Bununla birlikte, süpermarketten satın aldığınız et, daha ucuz kesimleri tercih etmediğiniz sürece, genellikle çok fazla kolajen sağlamaz.
Bağ dokusu, tendonlar, bağlar, deri, kıkırdak ve kemiklerde bulunur - bunların tümü genellikle düşük kaliteli etle ilişkilendirilir.
Glisin, kolajenden yapılan bir madde olan jelatinde de bol miktarda bulunur. Jelatin, pişirme ve gıda üretiminde yaygın olarak bir jelleştirici madde olarak kullanılır.
Jelatinin diyet kaynakları arasında jelatin tatlıları ve sakızlı ayılar bulunur. Aynı zamanda yoğurt, krem peynir, margarin ve dondurma gibi çeşitli gıda ürünlerinde katkı maddesidir.

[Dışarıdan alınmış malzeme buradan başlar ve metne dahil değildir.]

/-- R195, R200, R201: CALL pushes the address after itself and jumps; CALL cc does so when its condition
holds and otherwise only moves past its bytes, with no stack mutation. -/
def Obligations.CallsPushAndJump : Prop :=
  ∀ (a16 : Word) (s : State), CallsTo (.call_a16 a16) s (s.pc + 3) a16
    ∧ ∀ cc, (Holds s cc → CallsTo (Instr.callCond cc a16) s (s.pc + 3) a16)
      ∧ (¬ Holds s cc → OnlyMovesPc (Instr.callCond cc a16) s (s.pc + 3))

/-- R195, R202, R203: RET pops PC; RET cc does so when its condition holds and otherwise only moves past its
byte. -/
def Obligations.ReturnsPopPc : Prop :=
  ∀ s : State, Returns .ret s
    ∧ ∀ cc, (Holds s cc → Returns (Instr.retCond cc) s)
      ∧ (¬ Holds s cc → OnlyMovesPc (Instr.retCond cc) s (s.pc + 1))

/-- R204: RST calls the page-zero address `ttt * 8`. The eight targets are the spec's decision D20: derived. -/
def Obligations.RestartCallsPageZero : Prop :=
  ∀ (ttt : Fin 8) (s : State),
    CallsTo (Instr.rst ttt) s (s.pc + 1) (BitVec.ofNat 16 (ttt.val * 8))

/-- R58, R60: what `push16` and `pop16` do, and R61 (a): the second undoes the first. Derived: that this holds
for every starting SP is the spec's derivation in R61, and the wrap it rests on is its decision D11
(log entry 8). -/
def Obligations.Push16ThenPop16 : Prop :=
  ∀ (s : State) (v : Word),
    ((s.push16 v).sp = s.sp - 2 ∧ MemKept s (s.push16 v) [s.sp, s.sp - 1]
      ∧ { s.push16 v with sp := s.sp, mem := s.mem } = s)
    ∧ (s.pop16.1 = joinBytes (s.read8 (s.sp + 2)) (s.read8 (s.sp + 1))
      ∧ s.pop16.2 = { s with sp := s.sp + 2 })
    ∧ (s.mem.wf = true → (s.push16 v).read8 s.sp = hiByte v
      ∧ (s.push16 v).read8 (s.sp - 1) = loByte v
      ∧ (s.push16 v).pop16.1 = v ∧ (s.push16 v).pop16.2.sp = s.sp)

/-- R57, R59, R61 as C6 corrects it: `pop(n)` after `push(data)` returns the bytes reversed, SP comes back,
and no byte outside the pushed ones has changed. Derived (D11 for the wrap). -/
def Obligations.PopReversesPush : Prop :=
  ∀ (s : State) (data : List Byte), s.mem.wf = true → data.length ≤ 65536 →
    ((s.push data).pop data.length).1 = data.reverse
    ∧ ((s.push data).pop data.length).2.sp = s.sp
    ∧ ∀ q : Word, (∀ k, k < data.length → q ≠ s.sp - BitVec.ofNat 16 k) →
        (s.push data).read8 q = s.read8 q

/-- R61 (c), R200, R202: a CALL and then a RET bring PC back to the address after the CALL and SP to where it
was. Derived. -/
def Obligations.CallThenReturn : Prop :=
  ∀ (s : State) (a16 : Word), s.mem.wf = true →
    ∃ t u, exec (.call_a16 a16) s = .next t ∧ exec .ret t = .next u
      ∧ u.pc = s.pc + 3 ∧ u.sp = s.sp

/-! ## The bytes without an implemented instruction -/

/-- R216, R230: an unknown primary opcode raises UnknownInstruction(op, pc0); no register, flag or byte
changes. Derived: which bytes are unknown is the spec's decision D1 (`StepOnUnimplementedBytes`). -/
def Obligations.UnknownOpcodeRaises : Prop :=
  ∀ (op : Byte) (s : State), ∃ t, exec (.unknown op) s = .next t
    ∧ t.fault = some { opcode := op, addr := s.pc } ∧ RegsKept s t [] ∧ MemKept s t [] ∧ t.f = s.f
    ∧ t.sp = s.sp ∧ t.pc = s.pc

/-- R215, R217: the prefix raises with the second byte and its own address (decision D2); a candidate byte
is a no-operation when tolerated and raises when not (decision D3), whatever the open parameter
holds: derived. -/
def Obligations.PrefixRaisesAndCandidatesFollowTheParameter : Prop :=
  (∀ (b1 : Byte) (s : State), ∃ t, exec (.prefixCB b1) s = .next t
    ∧ t.fault = some { opcode := b1, addr := s.pc + 1 } ∧ RegsKept s t [] ∧ MemKept s t []
    ∧ t.f = s.f ∧ t.sp = s.sp ∧ t.pc = s.pc)
  ∧ ∀ (op : Byte) (s : State), ∃ t, exec (.undefined op) s = .next t
    ∧ RegsKept s t [] ∧ MemKept s t [] ∧ t.f = s.f ∧ t.sp = s.sp
    ∧ (Config.toleratesUndefined op = true → t.pc = s.pc + 1 ∧ t.fault = s.fault)
    ∧ (Config.toleratesUndefined op = false →
        t.pc = s.pc ∧ t.fault = some { opcode := op, addr := s.pc })
end

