-- ==== Sys2Proof/Laws/Flags.lean ====
section
/-! SUPPORT. The laws of the byte helpers and of the flag unit (spec/00_scope.md R9; spec/10_state.md
R27): each flag write changes its own bit and no other. -/

namespace Sys2Proof

/-! ## Halves of a word -/

@[simp] theorem hiByte_joinBytes (hi lo : Byte) : hiByte (joinBytes hi lo) = hi := by
  unfold hiByte joinBytes
  ext k hk
  simp only [BitVec.getElem_extractLsb', BitVec.getLsbD_append]
  simp [hk]

@[simp] theorem loByte_joinBytes (hi lo : Byte) : loByte (joinBytes hi lo) = lo := by
  unfold loByte joinBytes
  ext k hk
  simp only [BitVec.getElem_extractLsb', BitVec.getLsbD_append]
  simp [hk]

@[simp] theorem joinBytes_hiByte_loByte (v : Word) : joinBytes (hiByte v) (loByte v) = v := by
  unfold joinBytes hiByte loByte
  ext k hk
  simp only [BitVec.getElem_append, BitVec.getElem_extractLsb']
  split
  · rw [Nat.zero_add, BitVec.getLsbD_eq_getElem]
  · rw [show 8 + (k - 8) = k by omega, BitVec.getLsbD_eq_getElem]

namespace Machine

/-! ## Writing one flag -/

/-- Bit `k` of a flag byte after one flag write. -/
theorem withFlag_getLsbD (f : Byte) (x : Flag) (v : Bool) (k : Nat) :
    (withFlag f x v).getLsbD k = if k = flagBit x then v else f.getLsbD k := by
  have small : flagBit x < 8 := by cases x <;> decide
  by_cases eq : k = flagBit x
  · subst eq
    cases v <;> simp [withFlag, small]
  · by_cases lt : k < 8
    · have : ¬ (k - flagBit x = 0 ∧ flagBit x ≤ k) := by omega
      cases v <;> simp [withFlag, eq, lt] <;> omega
    · simp [eq, BitVec.getLsbD_of_ge _ _ (Nat.le_of_not_lt lt)]

@[simp] theorem flagOf_withFlag (f : Byte) (x y : Flag) (v : Bool) :
    flagOf (withFlag f x v) y = if y = x then v else flagOf f y := by
  have inj : (flagBit y = flagBit x) ↔ y = x := by cases x <;> cases y <;> decide
  simp [flagOf, withFlag_getLsbD, inj]

/-- The low nibble is touched by no flag write (R26). -/
@[simp] theorem withFlag_lowNibble (f : Byte) (x : Flag) (v : Bool) :
    withFlag f x v &&& 0x0F#8 = f &&& 0x0F#8 := by
  apply BitVec.eq_of_getLsbD_eq
  intro k hk
  simp only [BitVec.getLsbD_and, withFlag_getLsbD]
  split
  · rename_i eq
    subst eq
    have : (0x0F#8).getLsbD (flagBit x) = false := by cases x <;> decide
    simp [this]
  · rfl

/-! ## Writing several flags -/

@[simp] theorem withOptFlag_lowNibble (f : Byte) (x : Flag) (v : Option Bool) :
    withFlag? f x v &&& 0x0F#8 = f &&& 0x0F#8 := by
  cases v <;> simp [withFlag?]

@[simp] theorem flagOf_withOptFlag (f : Byte) (x y : Flag) (v : Option Bool) :
    flagOf (withFlag? f x v) y = if y = x then v.getD (flagOf f y) else flagOf f y := by
  cases v <;> simp [withFlag?]

theorem flags_f (s : State) (z n h c : Option Bool) :
    (s.flags z n h c).f
      = withFlag? (withFlag? (withFlag? (withFlag? s.f .Z z) .N n) .H h) .C c := rfl

@[simp] theorem flags_lowNibble (s : State) (z n h c : Option Bool) :
    (s.flags z n h c).f &&& 0x0F#8 = s.f &&& 0x0F#8 := by
  simp [flags_f]

@[simp] theorem flags_flag_Z (s : State) (z n h c : Option Bool) :
    (s.flags z n h c).flag .Z = z.getD (s.flag .Z) := by
  simp [State.flag, flags_f]

@[simp] theorem flags_flag_N (s : State) (z n h c : Option Bool) :
    (s.flags z n h c).flag .N = n.getD (s.flag .N) := by
  simp [State.flag, flags_f]

@[simp] theorem flags_flag_H (s : State) (z n h c : Option Bool) :
    (s.flags z n h c).flag .H = h.getD (s.flag .H) := by
  simp [State.flag, flags_f]

@[simp] theorem flags_flag_C (s : State) (z n h c : Option Bool) :
    (s.flags z n h c).flag .C = c.getD (s.flag .C) := by
  simp [State.flag, flags_f]

@[simp] theorem logicFlags_lowNibble (s : State) (v : Byte) (h : Bool) :
    (s.logicFlags v h).f &&& 0x0F#8 = s.f &&& 0x0F#8 := flags_lowNibble _ _ _ _ _

end Machine

end Sys2Proof
end

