/-- V-ST04: push and pop across address 0. -/
theorem test_V_ST04 :
    (({ base with sp := 0x0000 }).push16 0x1234).mem = [(0x0000, 0x12), (0xFFFF, 0x34)]
    ∧ (({ base with sp := 0x0000 }).push16 0x1234).pop16.1 = 0x1234 := by
  decide

/-- Storing 0x00 removes the entry, so equal memories are equal lists. -/
theorem test_memory_is_canonical : Memory.write (Memory.write [] 0xC000 0x55) 0xC000 0x00 = [] := by
  decide

/-- `withFetchWord`: the next step runs the word (ADD A,d8 with d8 = 0xC6, on A = 0x01). -/
theorem test_withFetchWord : ticksTo [] (State.reset.withFetchWord 16 0xC6C6)
    fun t => { t with a := 0xC7, f := 0x00, pc := 0x0102 } := by rfl

/-! ## The hypotheses of the statements are met -/

/-- The base state is canonical, live and meets the invariant. -/
theorem witness_base : base.mem.wf = true ∧ base.fault = none ∧ base.Inv := by
  refine ⟨rfl, rfl, rfl, ?_⟩; decide

/-- FlagPrimitivesTouchOneBit: another bit than the flag's. -/
theorem witness_otherBit : (6 : Nat) ≠ flagBit .Z := by decide

/-- HostMemoryOperations: each clause at the edge of its range. -/
theorem witness_hostRanges : 0xFFFF ≤ 0xFFFF ∧ 0xFFFF < 0x10000
    ∧ (0xFFFF ≤ 0xFFFF ∧ 0xFFFF ≤ 0xFFFF) ∧ ¬ (0x0005 ≤ 0x0004 ∧ 0x0004 ≤ 0xFFFF)
    ∧ ¬ (0x0000 ≤ 0x10000 ∧ 0x10000 ≤ 0xFFFF)
    ∧ (0xFFFF ≤ 0xFFFF ∧ 0xFFFF ≤ 0xFFFF ∧ [0x12#8].length = 0xFFFF - 0xFFFF + 1)
    ∧ (0x0100 ≤ 0x0103 ∧ 0x0103 ≤ 0xFFFF ∧ [1#8, 2#8, 3#8].length ≠ 0x0103 - 0x0100 + 1) := by
  decide

/-- LoadFromRestoresTheClone: an accepted sequence of events. -/
theorem witness_acceptedEvents :
    ∃ t, applyEvents [.setMemRange 0x0100 0x0101 [0x3E, 0x42], .tick] base = .next t := ⟨_, rfl⟩

/-- LaunchStateAndFirstFetch: the byte at 0x0100 of an empty memory is 0x00. -/
theorem witness_launch : Memory.read [] 0x0100 = 0x00 := rfl

/-- DecodeOfEncode: well-formed terms of each class. -/
theorem witness_wellFormed : (Instr.unknown 0x00).wf = true ∧ (Instr.unknown 0xFB).wf = true
    ∧ (Instr.undefined 0xDB).wf = true ∧ (Instr.undefined 0xFD).wf = true
    ∧ (Instr.prefixCB 0xFF).wf = true ∧ (Instr.jp_a16 0xFFFF).wf = true := by decide

/-- EncodeOfDecode and StepRunsTheDecodedInstruction: bytes that decode. -/
theorem witness_decodes : decode [0xC3, 0x24, 0x35, 0x00] = .ok (.jp_a16 0x3524, [0x00]) := rfl

/-- The base state with one byte at PC. -/
def baseWith (b : Byte) : State := base.write8 0x0100 b

/-- StepOnUnimplementedBytes: a live state for each of its four classes, at the ends of each list. -/
theorem witness_byteClasses :
    (∀ b, (baseWith b).fault = none) ∧ (baseWith 0x00).read8 (baseWith 0x00).pc ∈ absentBytes
    ∧ (baseWith 0xFB).read8 (baseWith 0xFB).pc ∈ absentBytes
    ∧ (baseWith 0xDB).read8 (baseWith 0xDB).pc ∈ Config.undefinedCandidates
    ∧ (baseWith 0xFD).read8 (baseWith 0xFD).pc ∈ Config.undefinedCandidates
    ∧ (baseWith 0xCB).read8 (baseWith 0xCB).pc = 0xCB
    ∧ (baseWith 0x41).read8 (baseWith 0x41).pc ∉ absentBytes
    ∧ (baseWith 0x41).read8 (baseWith 0x41).pc ∉ Config.undefinedCandidates
    ∧ (baseWith 0x41).read8 (baseWith 0x41).pc ≠ 0xCB := by
  refine ⟨fun _ => rfl, ?_⟩; decide

/-- StepOnUnimplementedBytes and PrefixRaisesAndCandidatesFollowTheParameter: the open parameter is one
of the two on every byte. -/
theorem witness_parameter (op : Byte) :
    Config.toleratesUndefined op = true ∨ Config.toleratesUndefined op = false := by
  cases Config.toleratesUndefined op <;> simp

/-- FaultIsPrecise, FaultLatchLifecycle, TickResults: steps that set the latch, in both its cases. -/
theorem witness_faults :
    (∃ t, step (baseWith 0xD3) = .next t ∧ t.fault = some { opcode := 0xD3, addr := 0x0100 })
    ∧ ∃ t, step (baseWith 0xCB) = .next t ∧ t.fault = some { opcode := 0x00, addr := 0x0101 } :=
  ⟨⟨_, rfl, rfl⟩, ⟨_, rfl, rfl⟩⟩
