-- ==== Sys2Proof/WellFormed.lean ====
section
/-! DEFINITION. Which commands have an encoding (spec/30_encoding.md R60). -/

namespace Sys2Proof

/-- The legal operand values of 30_encoding.md R60: `NB` is 0 to 4. Every value of the index
types of LDH and LDBUF is legal. -/
def Instr.wf : Instr → Bool
  | .update nb => decide (nb.toNat ≤ 4)
  | .finalize => true
  | .reinit => true
  | .clrerr => true
  | .ldh _ => true
  | .ldbuf _ => true
  | .ldlenlo => true
  | .ldlenhi => true
  | .resume => true

end Sys2Proof
end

Aşağıda glisinden zengin yiyeceklere bazı örnekler verilmiştir:
- Kuru jelatin tozu: 3.5 ons (100 gram) başına 19.1 gram
- Domuz derisinden atıştırmalıklar: 3.5 ons (100 gram) başına 11.9 gram
- Az yağlı susam unu: 3.5 ons (100 gram) başına 3.4 gram
- Tavuk derisi: 3.5 ons (100 gram) başına 3.3 gram
- Kurutulmuş yumurta akı: 3.5 ons (100 gram) başına 2.8 gram
- Pastırma: 3.5 ons (100 gram) başına 2.6 gram
- Yağsız sığır eti: 3,5 ons (100 gram) başına 2,2 gram
- Mürekkep balığı: 3.5 ons (100 gram) başına 2.0 gram
- Yağsız kuzu: 3.5 ons (100 gram) başına 1.8 gram
Glisin, gerekli bir amino asit değildir. Bu, hayatta kalmak için onu diyetinizden almanıza gerek olmadığı anlamına gelir. Aslında vücudunuz onu amino asit serinden üretebilir.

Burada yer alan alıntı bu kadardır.